The Minister has summed up some of the difficulties that we face in getting a policy that works as intended for all parts of the United Kingdom. He came up with some robust statistics, but I have two small observations to make. First, he referred to the percentage increase in applications, which is not necessarily the number of students coming here. Secondly, we are lucky in many ways that we are seeing a phenomenal increase, an explosion, in the number of middle-class Chinese, Indians and the like, so we should expect a significant percentage increase in the number of students. However, the worry is that we are getting less of the percentage increase, while rather larger percentages are going to universities in Canada, Australia and the United States, for example.
I have only a couple of minutes left, but I am sure that we will return to the subject on another day. We have seen increases in the number of Chinese students, but I look forward to continuing the debate another time.
We will introduce a new immigration Bill to clamp down on illegal immigration and to protect our public services, ensuring that we have the right emphasis. The Bill will tighten up access to public services and protect them against abuse by people who are here illegally. It will build on the provisions in the Immigration Act 2014. The reforms will, for example, speed up the removal process by extending the power to require individuals to leave the UK before bringing an appeal against a decision in all human rights cases, unless there is a real risk of serious, irreversible harm as a result of the overseas appeal. As I have indicated, that power is already making a significant difference.
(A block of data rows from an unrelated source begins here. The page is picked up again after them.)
-- ==== Sys2Proof/Machine/RegMap.lean ====
section
/-! DEFINITION. The register map (R666, R673 to R677): every register of the chapters' field tables, its
place, and its fields with their access codes (R16) and reset values. Unified addresses: BAR2 offset a is
address a; offset a of the window of VI v (the AF's is 256) is 0x1000000 + 0x10000 v + a. -/
namespace Sys2Proof.Machine

/-- The access codes of R16. -/
inductive Access where
  | rw | ro | wo | w1c | w1s | sh | hsW1c | hsRo
  deriving DecidableEq, Repr

/-- A field of a register: bits [hi:lo], access code, reset value. -/
structure FieldSpec where
  hi : Nat
  lo : Nat
  acc : Access
  reset : Nat
  deriving DecidableEq, Repr

/-- A register and its repetitions: instance (o, i) is at base + o * stride + i * step. -/
structure RegSpec where
  base : Nat
  stride : Nat
  count : Nat
  step : Nat
  reps : Nat
  fields : List FieldSpec
  deriving DecidableEq, Repr

/-- A field at an address. -/
structure Fld where
  a : Nat
  hi : Nat
  lo : Nat
  deriving DecidableEq, Repr

/-- The base of a mailbox window. -/
def winBase (mb : Nat) : Nat := 0x1000000 + 0x10000 * mb
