/-- The recorder (R550 to R568). -/
structure Nv where
  die0 : Tbl NvCopy := []
  die1 : Tbl NvCopy := []
  queue : List NvWrite := []
  seqs : Tbl Nat := []
  fails : List Nat := [0, 0]
  caps : List Capture := []
  capLog : List (Nat × Nat) := []
  settings : Tbl (List Int) := []
  deriving DecidableEq, Repr

/-- Trust and update (R590 to R618). Banks and image slots are the flash bytes; headers read from them. -/
structure Trust where
  ifMin : Nat := 1
  ifMax : Nat := 3
  pinned : Nat := 0
  pinNext : Nat := 0
  image : Nat := 0
  selector : Nat := 0
  trialSlot : Option Nat := none
  rejected : List Nat := []
  trialAt : Option Nat := none
  heldSince : Option Nat := none
  fusedSec : Nat := 0
  planAt : Option Nat := none
  planScope : Nat := 0
  planStep : Nat := 0
  /-- The partner link has been down since the plan waits for the other unit's restart (R605). -/
  planGone : Bool := false
  queue : List Consumer := []
  retestAt : Option (Nat × Nat) := none
  failing : List Nat := []
  instAt : Option Nat := none
  drbgN : Nat := 0
  reseedAt : Nat := 0
  requests : Nat := 0
  keyBad : List Nat := []
  bootRetryAt : Option Nat := none
  hubMask : BitVec 64 := 0
  hubAt : Nat := 0
  hubLeft : List Nat := []
  hubLen : Nat := 0
  /-- The pattern bank being written (R591, R662). -/
  wbank : Option Nat := none
  /-- The device and bank the pattern in force was loaded from (R497, R591). -/
  patBank : Option (Nat × Nat) := none
  /-- A fallback whose fault source is raised after the restart (R609). -/
  fellBack : Bool := false
  deriving DecidableEq, Repr

/-- Reset and the always-on domain (R619 to R640). -/
structure Reset where
  storedCt : Option Nat := none
  slow : Nat := 0
  dormantWhy : Nat := 0
  /-- Every main supply has been in its range for 1 ms (R690); VAON comes first (R692). -/
  supplyGood : Bool := false
  wakeHeld : Option Nat := none
  restartFor : Option Nat := none
  exitAt : Nat := 0
  mbxOpen : Bool := false
  sref : BitVec 2 := 3
  thermDormant : Bool := false
  /-- Consecutive cool readings of a unit dormant after a thermal shutdown, and the settings it took along. -/
  cool : Nat := 0
  coolThr : Int := 1440
  restartEn : Bool := true
  shutdownAt : Option Nat := none
  /-- When the image began to run (R626). -/
  imageAt : Nat := 0
  bootCause : Nat := 0
  held : Bool := false
  restartAt : Option (Nat × Nat) := none
  /-- The start after which every epoch but the current one counts as retired (R170). -/
  retiredAll : Option Nat := none
  deriving DecidableEq, Repr

/-- Thermal state (R481 to R492). -/
structure Thermal where
  /-- Junction temperatures of the last samples, newest first; none without a valid die sensor. -/
  hist : List (Option Int) := []
  /-- When the next sample is due (R479). -/
  sampleAt : Nat := 0
  levels : List Bool := [false, false, false]
  /-- Consecutive samples that meet each level's entry; the fourth is the shutdown level's absolute entry. -/
  enterRun : List Nat := [0, 0, 0, 0]
  leaveRun : List Nat := [0, 0, 0]
  stageAt : Option Nat := none
  stageTemp : Option Int := none
  restoreAt : Option Nat := none
  fanAt : Nat := 0
  deriving DecidableEq, Repr

/-- A software write or a hardware update of a register field in the current fabric cycle (R679): the
address, the field's bits and, for hardware, how to apply it again. -/
inductive Touch where
  | set (addr hi lo v : Nat)
  | add (addr hi lo n : Nat)
  | max (addr hi lo v : Nat)
  | min (addr hi lo v : Nat)
  deriving DecidableEq, Repr

/-- The machine. -/
structure State where
  /-- The commands that wait, first in, first out. -/
  pending : List Instr := []
  ct : Nat := 0
  /-- Register words that differ from their reset values, by unified address. -/
  regs : Tbl Word := []
  /-- The HI latches of R670 and the held LO writes of R671, by the address of the pair. -/
  latchHi : Tbl Word := []
  heldLo : Tbl Word := []
  hwTouched : List Touch := []
  swTouched : List (Nat × Nat × Nat) := []
  collided : List (Nat × Nat × Nat) := []
  /-- The value and control words of compare channels written in the current cycle, as they were before it (R110), and the
  channels that have matched in it (R109). -/
  cmpOld : Tbl (Word × Word × Word) := []
  cmpDone : List Nat := []
  out : List Out := []
  /-- The headers of the cells among them, in order. -/
  hdrs : List CellHdr := []
  /-- Bytes of the mailbox windows: rings and command slots. -/
  mem : List Host.Cell := []
  flash0 : List Host.Cell := []
  flash1 : List Host.Cell := []
  hubStage : List Host.Cell := []
  slots : Tbl CmdSlot := []
  mbxs : Tbl Mailbox := []
  /-- The participants that the control executor and the bulk dispatch served last: VI 0 to 255, the AF as 256 (R75, R78). -/
  ctrlTurn : Nat := 256
  bulkTurn : Nat := 256
  /-- Commands whose ephemeris entry waits for the partner to acknowledge it: mailbox, slot and entry (R73, R500). -/
  entering : List (Nat × Nat × Nat) := []
  /-- The virtual functions that the authority has disabled in the PCIe endpoint (R88). -/
  vfOff : List Nat := []
  /-- The VI of each slot function (slot * 4 + fn), and the mapping that takes effect at cast-on (R50). -/
  viMap : Tbl (Option Nat) := []
  viMapNext : Tbl (Option Nat) := []
  mers : Tbl Meridian := []
  fans : Tbl Fan := []
  gpio : BitVec 64 := 0
  gpioDriven : BitVec 64 := 0
  debugHalt : Bool := false
  debugLock : Bool := false
  eph : Tbl EphEntry := []
  ephLast : Nat := 4095
  /-- Entries entered so far (R119), and constellations that wait for planned moves. -/
  ephCount : Nat := 0
  posts : List MovePost := []
  ports : Tbl Port := []
  svcs : Tbl Svc := []
  partnerRel : Reliable := {}
  stitches : Tbl Stitch := []
  skeins : Tbl Skein := []
  engines : Tbl Engine := []
  rects : Tbl Rect := []
  strs : Tbl Str := []
  slotx : Tbl Slot := []
  budgets : Tbl Budget := []
  rails : Tbl (Option Rail) := []
  railRuns : Tbl RailRun := []
  seqs : Tbl Seq := []
  adcs : Tbl Adc := []
  ains : Tbl Ain := []
  phases : Tbl Phase3 := []
  sensors : Tbl Sensor := []
  tws : Tbl Tw := []
  shelf : Shelf := {}
  pair : Pair := {}
  faults : Faults := {}
  nv : Nv := {}
  trust : Trust := {}
  rst : Reset := {}
  thm : Thermal := {}
  pattern : Pattern := {}
  /-- The model's own counter for values the manual leaves free; nothing reads it but the free values. -/
  fresh : Nat := 0
  deriving DecidableEq, Repr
Separately from that Bill, as the Prime Minister has said, we are going to get better at training our own people. To support that, we will consult on helping to fund businesses that use foreign labour through a new visa levy. That will address the skills issue, which a number of Members have touched on today. By improving the training of British workers, we should be able to lower the number of skilled workers we bring in from elsewhere. We have touched on the shortage occupation list, for example, which is set by the Migration Advisory Committee. I emphasise that a separate list applies in Scotland, reflecting some of the different circumstances. However, I draw Members’ attention to the fact that we have asked the committee to advise on significantly reducing economic migration from outside the EU—should an occupation always stay on the list? How can we reskill? Do we have a long-term, sustainable approach to the policy?
I only have one minute left if I am to give my hon. Friend some time at the end.
I note that the right hon. Member for Leicester East has indicated that the Home Affairs Committee will take evidence on the Mediterranean issue and that there will be separate consideration of the pressures at Calais, which we will no doubt discuss next week, so perhaps I will save my comments for when I appear before the Committee. However, we are making a contribution in the Mediterranean to prevent those deaths. No doubt we will come back to the issue of resettlement. We believe that we are making a clear contribution through existing schemes and the vulnerable persons relocation scheme.
I emphasise that uncontrolled immigration makes it difficult to maintain social cohesion, puts pressure on public services and can drive down wages for people on low incomes. That is why our new immigration Bill and our EU renegotiations will control immigration. Our approach is based on being tougher, fairer and faster.